AI is undergoing a paradigm shift with the rise of models (e.g., BERT, DALL-E, GPT-3) that are trained on broad data at scale and are adaptable to a wide range of downstream tasks. We call these models foundation models to underscore their critically central yet incomplete character. This report provides a thorough account of the opportunities and risks of foundation models, ranging from their capabilities (e.g., language, vision, robotics, reasoning, human interaction) and technical principles(e.g., model architectures, training procedures, data, systems, security, evaluation, theory) to their applications (e.g., law, healthcare, education) and societal impact (e.g., inequity, misuse, economic and environmental impact, legal and ethical considerations). Though foundation models are based on standard deep learning and transfer learning, their scale results in new emergent capabilities, and their effectiveness across so many tasks incentivizes homogenization. Homogenization provides powerful leverage but demands caution, as the defects of the foundation model are inherited by all the adapted models downstream. Despite the impending widespread deployment of foundation models, we currently lack a clear understanding of how they work, when they fail, and what they are even capable of due to their emergent properties. To tackle these questions, we believe much of the critical research on foundation models will require deep interdisciplinary collaboration commensurate with their fundamentally sociotechnical nature.
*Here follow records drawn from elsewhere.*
-- ==== Sys2Proof/Machine/State.lean ====
section
/-! DEFINITION. The state of PXE (10_state.md), the steps and requests it exchanges with its Host and its Transmitter, and
the reasons a step can stop. -/

namespace Sys2Proof.Machine

/-- CFG without its reserved bits (R24). -/
structure Cfg where
  /-- CH4, bit 0: an RGBW strip. -/
  ch4 : Bool
  /-- CONV, bit 1: the Simple converter; else Complex. -/
  conv : Bool
  /-- ORDER, bits [12:8]: the channel-order code. -/
  order : BitVec 5
  deriving DecidableEq, Repr

/-- TXCFG without its reserved bits (R28). -/
structure TxCfg where
  /-- PIN, bits [7:0]. -/
  pin : BitVec 8
  /-- TXCH, bits [11:8]. -/
  txch : BitVec 4
  /-- DIV, bits [23:16]. -/
  div : BitVec 8
  deriving DecidableEq, Repr

/-- The configuration registers (R20, R24 to R28). -/
structure Conf where
  cfg : Cfg
  /-- NPIX.N, the pixel count (R26). -/
  npix : BitVec 16
  t0h : Ticks
  t0l : Ticks
  t1h : Ticks
  t1l : Ticks
  txcfg : TxCfg
  deriving DecidableEq, Repr

/-- The operand registers (R31, R32). -/
structure Operands where
  opa : Word
  oph : Word
  ops : Word
  opb : Word
  deriving DecidableEq, Repr

/-- STATUS.TXS, the transmit state of the latest RENDER (R38). -/
inductive Txs where
  | idle
  | active
  | done
  | failed
  deriving DecidableEq, Repr

/-- The result codes of STATUS.ERR; codes 8 to 15 are never produced (R260). -/
inductive Err where
  | ok
  | illegal
  | busy
  | notConfigured
  | alreadyConfigured
  | mismatch
  | index
  | config
  deriving DecidableEq, Repr

/-- STATUS without BUSY, which is derived from TXS (R34, R35). -/
structure Status where
  configured : Bool
  /-- The sticky dropped-write flag (R37). -/
  wdrop : Bool
  txs : Txs
  err : Err
  deriving DecidableEq, Repr

/-- A sparse memory of `w`-bit cells, by index: sorted by index, no repeats, no zero cell listed; an unlisted cell reads 0
(log 6). The colour buffer is a `Memory 8`, a list of `Host.Cell` (R42); the pulse buffer a `Memory 32` (R43). -/
abbrev Memory (w : Nat) := List (Nat × BitVec w)

/-- A Host bus access of `n` bytes at a byte offset from BASE: MemRead and MemWrite of R11. A write's data is in the low
`8 n` bits. Log 14. -/
inductive Access where
  | read (off : Offset) (n : Nat)
  | write (off : Offset) (n : Nat) (data : Word)
  deriving DecidableEq, Repr

/-- The Transmitter's two events (R237). -/
inductive TxEvent where
  | done
  | fail
  deriving DecidableEq, Repr

/-- One atomic step of the total order (R73), or an access by a second Host, which is refused (R275, log 1). -/
inductive Input where
  | host (a : Access)
  | otherHost (a : Access)
  | tx (e : TxEvent)
  | reset
  deriving DecidableEq, Repr

/-- The requests PXE sends to the Transmitter (R240 to R242). -/
inductive TxRequest where
  | bind (c : TxCfg)
  | unbind
  | play (count : Nat)
  deriving DecidableEq, Repr

/-- The model's own fields: the inputs and outputs of PXE and its OPEN capacity; none is a register (log 2, 3, 4, 10, 11). -/
structure Env where
  /-- The steps still to come, in their total order (R73). -/
  inputs : List Input
  /-- The Transmitter's answers to the next BINDs, oldest first; where none is listed the answer is a free value (R240). -/
  bindAnswers : List Bool
  /-- The number of BINDs answered, the argument of that free value. -/
  bindDraws : Nat
  /-- CAP_BYTES (R9). -/
  capBytes : Nat
  /-- The data returned by the last Host read. -/
  lastRead : Option Word
  /-- The requests sent to the Transmitter, newest first. -/
  txRequests : List TxRequest
  deriving DecidableEq, Repr

/-- The state of PXE (R20), with the model's own `env` beside it. -/
structure State where
  conf : Conf
  opnd : Operands
  stat : Status
  /-- RES (R40). -/
  res : Word
  /-- PLEN (R41). -/
  plen : Word
  /-- CBUF, the colour buffer (R42). -/
  cbuf : Memory 8
  /-- PBUF, the pulse buffer (R43). -/
  pbuf : Memory 32
  env : Env
  deriving DecidableEq, Repr

/-- Why a step can stop with a fault. -/
inductive Fault where
  /-- A SET command would write a pixel while the configured ORDER has no row in its table. Raised by SET_RGB, SET_RGBW and
  SET_HSB through `serialize`. Safe: CONFIGURE refuses such a code (R25, R191), so no run from reset meets it (log 8). -/
  | orderNotInTable
  deriving DecidableEq, Repr

/-- Why a step can be refused. -/
inductive Refusal where
  /-- An instruction without a meaning yet; safe. Raised by no arm of this model. -/
  | notModelled (mnemonic : String)
  /-- An access by a second Host: "A model must refuse a program that has two Hosts on one PXE" (R275). Raised by the step
  that meets such an access; safe (log 1). -/
  | secondHost
  deriving DecidableEq, Repr

/-- PXE right after reset (R48). The buffers' contents are unspecified and unobservable then (log 6). -/
def State.reset : State where
  conf :=
    { cfg := { ch4 := false, conv := false, order := 0 }
      npix := 0, t0h := 0, t0l := 0, t1h := 0, t1l := 0
      txcfg := { pin := 0, txch := 0, div := 0 } }
  opnd := { opa := 0, oph := 0, ops := 0, opb := 0 }
  stat := { configured := false, wdrop := false, txs := .idle, err := .ok }
  res := 0
  plen := 0
  cbuf := []
  pbuf := []
  env :=
    { inputs := [], bindAnswers := [], bindDraws := 0, capBytes := Config.capBytes, lastRead := none, txRequests := [] }

end Sys2Proof.Machine
end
SwinIR: Image Restoration Using Swin Transformer


Image restoration is a long-standing low-level vision problem that aims to restore high-quality images from low-quality images (e.g., downscaled, noisy and compressed images). While state-of-the-art image restoration methods are based on convolutional neural networks, few attempts have been made with Transformers which show impressive performance on high-level vision tasks. In this paper, we propose a strong baseline model SwinIR for image restoration based on the Swin Transformer. SwinIR consists of three parts: shallow feature extraction, deep feature extraction and high-quality image reconstruction. In particular, the deep feature extraction module is composed of several residual Swin Transformer blocks (RSTB), each of which has several Swin Transformer layers together with a residual connection. We conduct experiments on three representative tasks: image super-resolution (including classical, lightweight and real-world image super-resolution), image denoising (including grayscale and color image denoising) and JPEG compression artifact reduction. Experimental results demonstrate that SwinIR outperforms state-of-the-art methods on different tasks by up to 0.14∼0.45dB, while the total number of parameters can be reduced by up to 67%.